Estava ensopado de suor, com milhares de folhas caídas sobre
mim. Quando a coisa havia encostado na árvore, todas as suas
folhas haviam caído.
Um torpor espalhava-se por todo meu corpo, deixando-me zonzo
e com a visão turva. Tentei levantar, mas não consegui. Apenas o
esforço de tentar abrir os olhos, era algo difícil. Felizmente
consegui ter uma última imagem da coisa diante de mim. Ela
estava se transformando outra vez. Suas garras estavam voltando
ao normal, seus dentes estavam diminuindo e seu pelo estava
caindo. De repente, o mesmo gato que havia perseguido pelo
bosque estava novamente a minha frente, com seus olhos grandes
e amarelos. Apaguei.
Quando acordei já estava escuro, a lua brilhava reluzente no céu
cheio de estrelas e os grilos cantavam em uma melodia que me
parecia tipo aqueles filmes de terror.
A árvore a minhas costas, era de grande ajuda, pois me sentia
tonto, o mesmo torpor invadiu minha mente e tornou meus
sentidos embaralhados e confusos, porém, havia uma coisa de
errada com a árvore, além de todas as folhas caídas, seu tronco
estava gelado e com a aparência de carbonizado, como se sua vida
e sua cor, fossem tiradas por inteiro.
Eu comecei a me levantar, mesmo que mamãe e papai soubessem
que fui ao passeio da escola, eles deveriam estar preocupados por
minha demora. Então comecei a caminhar de volta a Avenida
Ternson, em direção a minha casa, era impressionante como
conhecia o bosque mesmo no meio da noite.
Em todo o percurso até a avenida, não consegui tirar todas
aquelas imagens e visão, a maneira como elas sempre me levavam
até a coisa, ou o jeito que as pessoas morriam. Ainda podia escutar
os gritos do soldado caído, ou os lamentos do capitão. A coisa que
me mostrou tudo aquilo, ainda marcava sua presença a meu redor,
como se ainda estivesse me vigiando, então era difícil, não olhar
para os lados ou para trás de vez em quando.
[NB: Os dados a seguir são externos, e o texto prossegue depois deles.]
/-- One saturated increment is counted (R190). -/
def Device.denSat (d : Device) (p : Nat) : Device := (d.flag F.DEN_FLAGS_SAT Reg.DEN_SAT_CNT).inc (Reg.DEN_P_SAT p)

/-- What a plane counts changes, in the drain bank's share (`old`) or its own. -/
def Device.denStat (d : Device) (p : Nat) (old : Bool) (f : PlaneStat → PlaneStat) : Device :=
  let x := d.plane p
  d.setPlane p (if old then { x with old := f x.old } else { x with cur := f x.cur })

/-- Add a hit to a cell of a plane (R190): to a memory cell, or to the counter of a tile and bank. -/
def Device.denHit (d : Device) (p pipe bank cell : Nat) (old : Bool) : Device :=
  let x := d.plane p
  let full (d : Device) : Device := (d.denSat p).denStat p old (fun s => { s with sat := s.sat + 1 })
  if !old && deMem x.entry then
    let a := deBase x.entry + 4 * cell
    let v := d.mem32 a
    if v = 0xFFFFFFFF then full d else (d.store a (bytesLE 4 (v + 1))).moved 1
  else
    let k := tileKey pipe bank cell
    let v := x.cell k
    if v = 65535 then full d else d.setPlane p (x.setCell k (v + 1))

/-- A frame reaches a plane that its context feeds (R191, R192). A frame with a boundary before a tile snapshot's counts in the drain bank (R198). `drops`
says that a memory plane's updates of this frame are dropped, all of them: a frame's hits reach every column or none. -/
def Device.denFrame (d : Device) (p : Nat) (f : Frame) (e : List Byte) (lv : Nat → Option Int) (drops : Nat) : Device :=
  let x := d.plane p
  let t := BitVec.ofInt 64 f.stamp
  let old := (x.draining t).isSome
  let bank := match x.draining t with | some s => s.bank | none => d.denBank p
  if !old && x.act.any (fun b => timeLT t b) then d
  else if f.lost then d.denStat p old (fun s => { s with gap := true })
  else if deDecim e = 0 ∨ f.k % deDecim e ≠ 0 then d
  else
    let dr := if deMem e && decide (drops ≠ 0) then deCols e else 0
    let d := d.denStat p old (fun s => { s with frames := s.frames + 1, marks := s.marks ||| f.marks, drop := s.drop + dr })
    let d := if old then d else d.add64 (Reg.DEN_P_FRAMES_LO p) 1
    if dr ≠ 0 then ((d.setFld F.DEN_FLAGS_MEM_DROP 1).incBy Reg.DEN_MEM_DROP_CNT dr).incBy (Reg.DEN_P_DROP p) dr
    else
      (List.range (deCols e)).foldl (fun d c =>
        match rowOf e (colLevel e lv c) with
        | none => d
        | some r => d.denHit p f.pipe bank (r * deCols e + c) old) d

/-- A frame reaches the planes of its context's enabled entries. -/
def Device.planesFrame (d : Device) (f : Frame) (lv : Nat → Option Int) (drops : Nat) : Device :=
  (List.range 2).foldl (fun d j =>
    let e := denEntry f.set.desc j
    if deEn e then d.denFrame (dePlane e) f e lv drops else d) d
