/-- The sum of the FIR, exact. -/
def MonFilter.fir (f : MonFilter) : Int := (((List.range 31).zip f.taps).map (fun x => Config.monTap x.1 * x.2)).sum

/-- The codes of one result run through a chain: the chain after it, and the FIR's sum; of a temperature the difference of two fresh conversions
(R495, R501). -/
def MonFilter.convert (f : MonFilter) (w : Nat) (codes : List Int) : MonFilter × Int :=
  let k := presetK (enPreset w)
  let r := presetD (enPreset w) / 2
  if enIsTemp w then
    let n := codes.length / 2
    ({}, (MonFilter.feed k r (codes.drop n) 0 {}).fir - (MonFilter.feed k r (codes.take n) 0 {}).fir)
  else
    let g := MonFilter.feed k r codes 0 f
    (g, g.fir)

/-- The natural logarithm of 8. -/
def lnEight : ℚ := 2079441541679835928251696364374529704226500403080765762362 / 10 ^ 57

/-- The RESULT of a FIR sum at a scale (R495), rounded once by round half to even: a rail's voltage through its 2:1 attenuator, or the
temperature of a voltage difference by T = ΔVBE × q / (k × ln 8). PRESUMED (log entry 139): q / k from the SI. -/
def monScaled (w : Nat) (scale : Nat) (y : Int) : Int :=
  let i := enInput w
  let q : ℚ := if enIsTemp w then
      (y.natAbs * scale : ℚ) / 2 ^ 94 * (16021766340 / 1380649) / lnEight * 65536 - 27315 * 65536 / 100
    else (y * scale : ℚ) / 2 ^ 64 * (if 24 ≤ i ∧ i ≤ 32 then 2 else 1)
  roundHalfEven q.num q.den

/-- The RESULT that a physical converter makes of a FIR sum, with the capacitors that it has in. -/
def Device.monValue (d : Device) (u w : Nat) (y : Int) : Int :=
  monScaled w (Config.monScale u ((d.unitTest u).cap.getD (Config.factoryWord u))) y

/-- The physical converter that holds a role. -/
def Device.monUnit (d : Device) (m : Nat) : Nat :=
  ((classUnits 5).find? (fun u => decide (d.puState u = 4) && decide (d.puRole u = m))).getD 673

/-- Whether results of a converter are untraced (R499, R513). -/
def Device.monUntraced (d : Device) (m : Nat) : Bool :=
  !d.isSet (F.CAL_I_STAT_VALID m) || d.isSet (F.CAL_I_STAT_UNTRACED m)

/-- A MONITOR record of items (R508). -/
def monRecord (m : Nat) (inj : Bool) (no : Nat) (trig begun : Time) (items : List (List Byte)) : List Byte :=
  let any (b : Nat) : Bool := items.any (fun x => bitAt (x.getD 3 0).toNat b)
  let t0 := ofBytesLE (((items.headD []).drop 8).take 8)
  recHead 0x1A ((if any 1 then 2 else 0) + (if any 0 then 0x200 else 0)) (64 + 16 * items.length) 0 t0 ++
    bytesLE 1 m ++ bytesLE 1 (if inj then 1 else 0) ++ bytesLE 2 items.length ++ bytesLE 4 no ++ bytesLE 8 trig.toNat ++
    bytesLE 8 begun.toNat ++ bytesLE 8 0 ++ items.flatten

/-- Close the open record of a converter's regular or injected items. -/
def Device.monClose (d : Device) (m : Nat) (inj : Bool) : Device :=
  let x := d.mon m
  let items := if inj then x.injItems else x.items
  let d := d.setMon m (if inj then { x with injItems := [] } else { x with items := [] })
  if items.isEmpty then d
  else d.qOffer (d.fld (F.MON_M_QUEUE_QUEUE m))
    (if inj then monRecord m true x.injNo x.trig x.injBegun items
     else monRecord m false (d.rdN (Reg.MON_M_PASSES m)) x.passAt x.begun items) 0x0E m

/-- Add a result to the open record, which closes at 60 items (R508). -/
def Device.monItem (d : Device) (m : Nat) (inj : Bool) (item : List Byte) (begun : Time) : Device :=
  if !d.isSet (F.MON_M_CFG_Q_EN m) then d
  else
    let x := d.mon m
    let x := if inj then
        { x with injItems := x.injItems ++ [item], injBegun := if x.injItems.isEmpty then begun else x.injBegun }
      else { x with items := x.items ++ [item], begun := if x.items.isEmpty then begun else x.begun }
    let d := d.setMon m x
    if 60 ≤ (if inj then x.injItems else x.items).length then d.monClose m inj else d

/-- Whether the converter in SHADOW or SWAP mirrors this one (R512). -/
def Device.monShadowed (d : Device) (m : Nat) : Bool :=
  match d.rotStepOf 5 with
  | some x => decide (x.phase ≠ 0) && decide (d.puRole x.v = m)
  | none => false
Quando cheguei próximo da avenida, já me sentia bem melhor,
pelo menos para começar a correr se fosse preciso. A rua estava
escura, dos cinco postes naquela área onde estava, três haviam
queimado, tornando ainda pior a expectativa de chegar em casa.
Felizmente quando olhei no longo horizonte vazio da estrada,
avistei dois faróis brancos vindo em minha direção, estava vindo
bem rápido, portanto minha espera não durou muito. Quando
chegou próximo de onde eu estava, consegui ver um modelo
antigo, tipo os carros do final dos anos 70, o barulho do motor era
estridente, como se ele arrastasse pelo chão enquanto andava.
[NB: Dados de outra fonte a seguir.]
-- ==== Sys2Proof/Machine/EventInputs.lean ====
section
/-! DEFINITION. Device time sets and event inputs (R479 to R487): thresholds and blanking, stamps, dead time, the stamp FIFO, and EVENT_STAMPS
records. -/

namespace Sys2Proof.Machine

def Device.evin (d : Device) (n : Nat) : EvIn := Sparse.get (fun _ => {}) d.evins n
def Device.setEvin (d : Device) (n : Nat) (x : EvIn) : Device := { d with evins := Sparse.set (fun _ => {}) d.evins n x }

/-- Whether a state register's units are all at rest. -/
def Device.allZero (d : Device) (n : Nat) (f : Nat → FieldAt) : Bool := (List.range n).all (fun i => decide (d.fld (f i) = 0))

/-- Whether something of R479 runs that a set of device time would disturb, the cascade aside. -/
def Device.setBlocked (d : Device) : Bool :=
  !d.allZero 8 F.LNK_S_STAT_STATE || !d.allZero 16 F.CHN_Z_STAT_RUNNING || !(d.reqs .chnStart).isEmpty ||
    !d.allZero 8 F.CKO_STAT_RUNNING || !(d.reqs .ckoStart).isEmpty ||
    !d.allZero 8 F.EVT_S_STAT_STATE || !d.run.entries.isEmpty || d.pend.isSome || d.checking.isSome ||
    !d.allZero 64 F.TRG_T_STAT_STATE || (List.range 64).any (fun b => !decide (d.fld (F.ACQ_B_STAT_STATE b) ∈ [0, 5])) ||
    decide (d.fld F.SYS_OVL_STAT_PENDING ≠ 0) || decide (d.fld F.CLK_CHANGE_STAT_STATE ≠ 0) || !(d.reqs .decReset).isEmpty ||
    !d.syncIn.isEmpty || !d.syncLeft.isEmpty || d.isSet F.SYS_SLEEP_STAT_PENDING || d.setReq.isSome

/-- Whether a set of device time is refused (R479). -/
def Device.setBusy (d : Device) : Bool := d.setBlocked || decide (d.casRole ≠ caNone)

/-- Request a set (R479): device time loads on the next TCLK edge. -/
def Device.timeSet (d : Device) (t : Time) (epoch : Nat) (o : Origin) : Device :=
  let c := if d.setBusy then cBUSY else cOK
  let d := d.setFld F.EVT_SET_STAT_CODE c
  if c ≠ cOK then d.complete o c none
  else
    let d := { d with setReq := some (t, epoch % 65536, o) }
    match o with
    | .host => d.setFld F.EVT_SET_CTL_GO 1
    | _ => d

/-- A set acts on its TCLK edge (R479). -/
def Device.setNow (d : Device) : Device :=
  match d.setReq with
  | none => d
  | some (t, e, o) =>
    ((Device.wr { d with time := t, timeRem := 0, setReq := none } Reg.EVT_EPOCH e).setFld F.EVT_SET_CTL_GO 0).complete o cOK none

def execEvtSetCtlGo (s : State) : Host.Outcome State Fault Refusal :=
  s.run (fun d => d.timeSet (d.rdTime Reg.EVT_SET_LO) (d.rdN Reg.EVT_SET_EPOCH) .host)

def execEvtSet (u : UCmd) (s : State) : Host.Outcome State Fault Refusal :=
  s.run (fun d => d.unitCmd 0x0D 5 u fun d => d.timeSet (BitVec.ofNat 64 (u.dword 0)) (u.word 8) u.origin)

/-! Records (R485). -/

/-- An entry of an EVENT_STAMPS record: with BOTH, the stamp rounded to 2^-15 ns and the slope in bit 0. -/
def stampEntry (both : Bool) (e : EvStamp) : List Byte :=
  if both then bytesLE 8 (wrap 64 (2 * roundHalfEven e.stamp.toNat 2 + (if e.rising then 1 else 0))) else bytesLE 8 e.stamp.toNat

/-- Whether entries span a coarse wrap. -/
def spansWrap : List EvStamp → Bool
  | a :: b :: l => decide (b.stamp.toNat < a.stamp.toNat) || spansWrap (b :: l)
  | _ => false

/-- An EVENT_STAMPS record of entries (R485). -/
def Device.stampRecord (d : Device) (n : Nat) (e : EvStamp) (l : List EvStamp) : List Byte :=
  let x := d.evin n
  let both := decide (d.fld (F.EVT_I_CFG_SLOPE n) = 2)
  recHead 0x18 (if l.any (fun s => s.hold) then 2 else 0) (64 + 8 * l.length) 0 e.stamp.toNat ++ bytesLE 8 e.idx ++
    bytesLE 2 e.epoch ++ bytesLE 2 l.length ++ bytesLE 4 (e.dead - x.recDead) ++ bytesLE 4 (e.ovf - x.recOvf) ++
    bytesLE 1 ((if both then 1 else 0) + (if spansWrap l then 2 else 0)) ++ List.replicate 11 0 ++ l.flatMap (stampEntry both)

/-- Close the open record of an input (R485). -/
def Device.evClose (d : Device) (n : Nat) : Device :=
  let x := d.evin n
  match x.opened with
  | [] => d
  | e :: _ =>
    let bs := d.stampRecord n e x.opened
    (d.setEvin n { x with opened := [], recDead := e.dead, recOvf := e.ovf }).qOffer (d.fld (F.EVT_I_QUEUE_QUEUE n)) bs 0x0D n

/-- FIFO: the stamps in an input's FIFO. -/
def Device.evShow (d : Device) (n : Nat) : Device := d.setFld (F.EVT_I_STAT_FIFO n) (d.evin n).fifo.length

/-- Move up to `k` stamps from the FIFO into records. -/
def Device.evMove (d : Device) (n : Nat) : Nat → Device
  | 0 => d
  | k + 1 =>
    let x := d.evin n
    match x.fifo with
    | [] => d
    | e :: es =>
      let d := d.setEvin n { x with fifo := es, opened := x.opened ++ [e] }
      let d := if d.fld (F.EVT_I_QUEUE_COUNT n) ≤ x.opened.length + 1 then d.evClose n else d
      Device.evMove d n k

/-- The FIFO drains one stamp every 10 ns (R484): up to time `t`. -/
def Device.evDrain (d : Device) (n : Nat) (t : Time) : Device :=
  let x := d.evin n
  if x.fifo.isEmpty then d
  else
    let k := (t - x.drained).toInt.toNat / 655360
    ((d.setEvin n { x with drained := x.drained + BitVec.ofNat 64 (655360 * k) }).evMove n k).evShow n

/-- Every input's FIFO drains up to the present. -/
def Device.evDrainAll (d : Device) : Device := d.evins.foldl (fun d kv => d.evDrain kv.1 d.time) d

/-! Edges (R482 to R484). -/

/-- Whether an input takes an edge of a direction (R480). -/
def Device.slopeTakes (d : Device) (n : Nat) (rising : Bool) : Bool :=
  match d.fld (F.EVT_I_CFG_SLOPE n) with
  | 0 => rising
  | 1 => !rising
  | _ => true

/-- The stamp of a crossing at device time `num / den`, in units of 2^-16 ns (R482); within a lengthened root period that device time is the one
corrected as R461 states. -/
def Device.edgeStamp (d : Device) (n num den : Nat) : Time :=
  let den := max 1 den
  BitVec.ofInt 64 (roundHalfEven ((num : Int) - signed 32 (d.rdN (Reg.EVT_I_OFS n)) * (den : Int)) den)

/-- Whether an edge falls in the dead time of 1.25 ns (R483); within 10 ps of the limit the device may do either. -/
def Device.inDead (d : Device) (n : Nat) (t : Time) : Bool × Device :=
  if d.rd64 (Reg.EVT_I_EDGES_LO n) = 0 then (false, d)
  else
    let x := (t - d.rdTime (Reg.EVT_I_LAST_LO n)).toInt
    if (x - 81920).natAbs ≤ 655 then let r := d.draw; (decide (r.1 % 2 = 1), r.2)
    else (decide (x < 81920), d)

/-- The epoch at a stamp (R478): EVT_EPOCH is that of the present. -/
def Device.epochAt (d : Device) (t : Time) : Nat :=
  let e := d.rdN Reg.EVT_EPOCH
  if timeLE d.time t then if t.toNat < d.time.toNat then (e + 1) % 65536 else e
  else if d.time.toNat < t.toNat then (e + 65535) % 65536 else e

/-- A stamp enters the FIFO, or is lost to the queue (R484). -/
def Device.evPush (d : Device) (n : Nat) (t : Time) (idx : Nat) (rising : Bool) : Device :=
  let d := d.evDrain n d.time
  let x := d.evin n
  if x.fifo.length < 256 then
    let e : EvStamp := ⟨t, idx, rising, d.epochAt t, d.isSet F.CLK_STAT_HOLDOVER, x.dead, x.ovf⟩
    (d.setEvin n { x with fifo := x.fifo ++ [e], drained := if x.fifo.isEmpty then d.time else x.drained }).evShow n
  else
    ((d.setEvin n { x with ovf := x.ovf + 1 }).inc (Reg.EVT_I_OVF_CNT n)).flag F.EVT_FLAGS_OVF Reg.EVT_OVF_CNT

/-- An accepted edge goes to the trigger units, the statistics units, the counts, injected sequences and the FIFO (R484). -/
def Device.edgeTake (d : Device) (n : Nat) (t : Time) (rising : Bool) : Device :=
  let idx := d.rd64 (Reg.EVT_I_EDGES_LO n)
  let d := (d.add64 (Reg.EVT_I_EDGES_LO n) 1).wrTime (Reg.EVT_I_LAST_LO n) t
  let d := d.tEvent n t
  let e : StEdge := ⟨t, d.epochAt t, d.isSet F.CLK_STAT_HOLDOVER⟩
  let d := (List.range 8).foldl (fun d u => d.stEdge u n e) d
  let d := d.injSource 1 n t
  if d.isSet (F.EVT_I_CFG_Q_EN n) then d.evPush n t idx rising else d

/-- An edge lost in dead time (R483). -/
def Device.edgeLost (d : Device) (n : Nat) : Device :=
  let d := (d.setEvin n { d.evin n with dead := (d.evin n).dead + 1 }).inc (Reg.EVT_I_DEAD_CNT n)
  (List.range 8).foldl (fun d u => d.stLost u n) (d.flag F.EVT_FLAGS_DEAD Reg.EVT_DEAD_CNT)

/-- A threshold crossing (R482): its device time is `num / den` units of 2^-16 ns. -/
def Device.edge (d : Device) (n num den : Nat) (rising : Bool) : Device :=
  if 16 ≤ n ∨ !d.isSet (F.EVT_I_STAT_ENABLED n) ∨ d.isSet (F.EVT_I_STAT_BLANK n) ∨ !d.slopeTakes n rising ∨
      d.fld F.SYS_STAT_STATE ∈ [6, 7] then d
  else
    let t := d.edgeStamp n num den
    let r := d.inDead n t
    if r.1 then r.2.edgeLost n else ((r.2.edgeTake n t rising).calEdge n t).lineEdge n

def execEventEdge (n num den : Nat) (rising : Bool) (s : State) : Host.Outcome State Fault Refusal :=
  s.run (fun d => d.edge n num den rising)

def execStampFlushTimeout (n : Nat) (s : State) : Host.Outcome State Fault Refusal :=
  s.run (fun d =>
    let d := d.evDrain n d.time
    let f := d.rdN (Reg.EVT_I_FLUSH n)
    match (d.evin n).opened with
    | e :: _ => if f ≠ 0 ∧ timeLE (nsTime f) (d.time - e.stamp) then d.evClose n else d
    | [] => d)

/-! Thresholds (R480, R481). -/

/-- A threshold takes a value and blanks the input for 10 µs. -/
def Device.blank (d : Device) (n : Nat) : Device :=
  (d.setEvin n { d.evin n with blankTo := d.time + nsTime 10000 }).setFld (F.EVT_I_STAT_BLANK n) 1

def Device.threshold (d : Device) (n val : Nat) : Device :=
  if 3600 < bitsOf val 0 12 then d.badAccess else (d.wrRw (Reg.EVT_I_THRESH n) val).blank n

def execThresholdWrite (n val : Nat) (s : State) : Host.Outcome State Fault Refusal :=
  s.run (fun d => if n < 16 then d.threshold n val else d)

def execBlankEnd (n : Nat) (s : State) : Host.Outcome State Fault Refusal :=
  s.run (fun d => if timeLE (d.evin n).blankTo d.time then d.setFld (F.EVT_I_STAT_BLANK n) 0 else d)

/-! ENABLE and DISABLE (R486). -/

/-- The check of ENABLE. -/
def Device.evCode (d : Device) (n : Nat) : Nat :=
  let q := d.isSet (F.EVT_I_CFG_Q_EN n)
  let c := d.fld (F.EVT_I_QUEUE_COUNT n)
  firstCode [
    (q && decide (c = 0), cLENGTH),
    (d.isSet (F.EVT_I_STAT_ENABLED n) || (d.evin n).enabling.isSome, cBUSY),
    (q && !d.qOn (d.fld (F.EVT_I_QUEUE_QUEUE n)), cNOTARMED),
    (decide (d.fld (F.EVT_I_CFG_SLOPE n) = 3) || decide (1016 < c), cUNSUP)]

/-- ENABLE: an accepted one waits for the next TCLK edge. -/
def Device.evEnable (d : Device) (n : Nat) (o : Origin) : Device :=
  let c := d.evCode n
  let d := d.setFld (F.EVT_I_STAT_CODE n) c
  if c = cOK then (d.setEvin n { d.evin n with enabling := some o }).actBit o (F.EVT_I_CTL_ENABLE n) else d.complete o c none

/-- An accepted ENABLE takes effect: the edges count from 0, and a blanking period begins. -/
def Device.evOn (d : Device) (n : Nat) (o : Origin) : Device :=
  ((((d.setEvin n {}).setFld (F.EVT_I_STAT_ENABLED n) 1).wr64 (Reg.EVT_I_EDGES_LO n) 0).blank n).finish o (F.EVT_I_CTL_ENABLE n)
    (F.EVT_I_STAT_CODE n) cOK none

/-- The ENABLEs that wait take effect on a TCLK edge. -/
def Device.evOnAll (d : Device) : Device :=
  d.evins.foldl (fun d kv => match kv.2.enabling with
    | some o => d.evOn kv.1 o
    | none => d) d

/-- Every stamp of an input goes into records, and the open record is pushed. -/
def Device.evFlush (d : Device) (n : Nat) : Device :=
  ((d.evMove n (d.evin n).fifo.length).evClose n).evShow n

/-- DISABLE acts at once: the stamps of the FIFO go into records, and the open one is pushed. DEDUCED (log entry 138): an ENABLE that still waits
takes effect first, so that no edge after the DISABLE is stamped. -/
def Device.evDisable (d : Device) (n : Nat) (o : Origin) : Device :=
  let d := match (d.evin n).enabling with
    | some w => d.evOn n w
    | none => d
  let d := if d.isSet (F.EVT_I_STAT_ENABLED n) then (d.evFlush n).setFld (F.EVT_I_STAT_ENABLED n) 0 else d
  (d.setFld (F.EVT_I_STAT_CODE n) cOK).complete o cOK none

def execEvtICtlEnable (n : Nat) (s : State) : Host.Outcome State Fault Refusal :=
  s.run (fun d => if n < 16 then d.evEnable n .host else d)

def execEvtICtlDisable (n : Nat) (s : State) : Host.Outcome State Fault Refusal :=
  s.run (fun d => if n < 16 then d.evDisable n .host else d)

def execEvtEnable (u : UCmd) (s : State) : Host.Outcome State Fault Refusal :=
  s.run (fun d => d.unitCmd 0x0D 1 u fun d =>
    let n := u.unit
    if d.isSet (F.EVT_I_STAT_ENABLED n) ∨ (d.evin n).enabling.isSome then d.complete u.origin cBUSY none
    else
      ((d.threshold n (u.word 4)).wrBlock u [(Reg.EVT_I_CFG n, 0), (Reg.EVT_I_OFS n, 8), (Reg.EVT_I_QUEUE n, 12),
        (Reg.EVT_I_FLUSH n, 16)]).evEnable n u.origin)

def execEvtDisable (u : UCmd) (s : State) : Host.Outcome State Fault Refusal :=
  s.run (fun d => d.unitCmd 0x0D 2 u fun d => d.evDisable u.unit u.origin)

end Sys2Proof.Machine
end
O carro começou a parar. Quando o fez pude ver que era o
motorista. Era um velho, talvez uns 65 anos ou 70, sua pele era
negra e em seu olho esquerdo estava coberto por tapa olho preto.
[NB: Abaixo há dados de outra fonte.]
/-- A 32-bit read of a register (R3, R7, R12). -/
def Device.regRead (d : Device) (a : Nat) (event : Bool) : Nat × Device :=
  let kept : Option Word := Sparse.get (fun _ => none) d.hiLatch a
  let r := match kept with
    | some v => (v.toNat, d)
    | none => d.peek a
  let d := (latchedBy a).foldl (fun (d : Device) b => let p := d.peek b; p.2.latch b p.1) r.2
  (r.1, d.rcAfter a event)

/-- A 64-bit read of a pair (R6, R7): both halves at once; a later read of _HI returns this one's. -/
def Device.pairRead (d : Device) (lo : Nat) : Nat × Device :=
  let l := d.peek lo
  let h := l.2.peek (lo + 4)
  (l.1 + h.1 * 2 ^ 32, (h.2.latch (lo + 4) h.1))

/-- The place in X, Y or local memory that the data aperture of a cluster shows (R47): the space and its byte address. -/
def Device.apertureAt (d : Device) (k off : Nat) : Option (Nat × Nat) :=
  let sp := d.fld (F.CL_APERTURE_SPACE k)
  let pos := d.fld (F.CL_APERTURE_POS k)
  if sp < 2 ∧ pos < 4 then some (sp, k * 0x80000 + pos * 0x20000 + off)
  else if sp = 2 ∧ pos < 2 then some (2, k * 0x40000 + pos * 0x20000 + off)
  else none

/-- All ones of an access of `len` bytes. -/
def allOnes (len : Nat) : Nat := 2 ^ (8 * len) - 1

/-- Whether a BAR0 access has a legal size and alignment (R6). -/
def bar0Fits (a len : Nat) : Bool :=
  (decide (len = 4) && decide (a % 4 = 0)) ||
    (decide (len = 8) && decide (a % 8 = 0) && decide (bar0Loc a = .reg) &&
      (match regRow a with | some r => decide (r.half = 1) | none => false))

/-- A host read through BAR0. -/
def Device.bar0Read (d : Device) (a len : Nat) (event : Bool) : Nat × Device :=
  if !bar0Fits a len ∨ !d.windowOpen a then (allOnes len, d.badAccess)
  else
    match bar0Loc a with
    | .rsv => (0, d)
    | .ctx off => (memLE d.ctx off 4, d)
    | .prog k off => (memLE d.prog (k * 0x40000 + off) 4, d)
    | .data k off =>
      match d.apertureAt k off with
      | some (0, p) => (memLE d.xmem p 4, d.bankUse k)
      | some (1, p) => (memLE d.ymem p 4, d.bankUse k)
      | some (_, p) => d.localRead p 4
      | none => (allOnes len, d.badAccess)
    | .reg =>
      if len = 8 then d.pairRead a else d.regRead a event

/-- Bytes of the data view of a queue's window (R372), from byte `off` of the view. -/
def Device.viewBytes (d : Device) (q off n : Nat) : List Byte :=
  let x := d.queue q
  let bs := match x.next with
    | some r => d.qCopy q r
    | none => idleRecord
  let from' := (if x.next.isSome then 64 * x.view else 0) + off
  (List.range n).map (fun i => bs.getD (from' + i) 0)

/-- The refills of a read of the data view (R368): the slots of the record that it covers. -/
def Device.viewRefills (d : Device) (q off n : Nat) : Device :=
  match (d.queue q).next with
  | none => d
  | some r =>
    let i := (d.queue q).view + off / 64
    d.qRefills q (((List.range ((off % 64 + n + 63) / 64)).map (fun k => r.start + i + k)).filter (fun m => decide (m < r.start + r.slots)))

/-- A host read through BAR4 (R371, R372). -/
def Device.bar4Read (d : Device) (q off len : Nat) : Nat × Device :=
  let x := d.queue q
  if !d.memoryOpen then (allOnes len, d.badAccess)
  else if 0x800 ≤ off then
    if len ∈ [4, 8, 16, 32, 64] ∧ off % len = 0 then (ofBytesLE (d.viewBytes q (off - 0x800) len), d.viewRefills q (off - 0x800) len) else (allOnes len, d.badAccess)
  else if len ≠ 4 ∨ off % 4 ≠ 0 then (allOnes len, d.badAccess)
  else
    match off with
    | 0x000 => (x.records, d)
    | 0x004 => (x.used, d)
    | 0x008 => ((match x.next with | some r => r.slots | none => 0), d)
    | 0x00C => ((match x.next with | some r => r.seq | none => 0), d)
    | 0x014 => (x.view, d)
    | _ => (0, d)

/-- What the host has read. -/
def Device.readDone (r : Nat × Device) (len : Nat) : Device :=
  Device.add64 { r.2 with hostRead := r.1, hostReadEp := false } Reg.HIF_TX_BYTES_LO len

/-! Writes that a unit discards. -/

/-- Whether a root uses an entry of the band table (R456): the lowest valid one that covers the frequency in force, or of a change in progress. -/
def Device.bandUsed (d : Device) (e : Nat) : Bool :=
  let covers (i : Nat) (f : ℚ) : Bool := d.isSet (F.CLK_BAND0_VALID i) && decide (((d.fld (F.CLK_BAND0_F_MIN i) : Nat) : ℚ) ≤ f * 1000) &&
    decide (f * 1000 ≤ ((d.fld (F.CLK_BAND0_F_MAX i) : Nat) : ℚ))
  d.fclks.any (fun f => decide ((List.range 16).find? (fun i => covers i (f * 8)) = some e))

/-- Whether a Kaiser parameter is used by the running or the pending schedule (R145). -/
def Device.betaUsed (d : Device) (i : Nat) : Bool :=
  (d.ctxList d.run ++ d.ctxList d.pendSched).any (fun x => decide (cWindow x.2 = 5) && decide (cKbeta x.2 = i))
Sua expressão era dura e fria, como se sentisse um ódio
incontrolável e sombrio, lembrei da mesma expressão no rosto do
Soldado coberto de sangue fizera enquanto matava seu inimigo. O
velho dirigiu-se amim com aqueles mesmos olhos.

“O que faz aqui sozinho filho?”. Disse ele.


Eu não sabia o que dizer. Estava assustado pelo que me
acontecera e paralisado pela lembrança d que o olhar do velho me
trazia.
“Estou….pe-pe-perdido se-senhor”. Disse por fim.
O homem me olhou de cima a baixo, como se procurasse algo,
então abriu a porta de trás do carro.
Eu pensei naquele momento em fugir, talvez correr estrada acima
e encontrar outra corana. Mas aquilo significava ficar mais tempo
perto do bosque e a continuar com a impressão de estar sendo
vigiado pela coisa.
Não havia outra encolha, entrei no carro e segui em direção a
longa noite, com uma companhia adorável.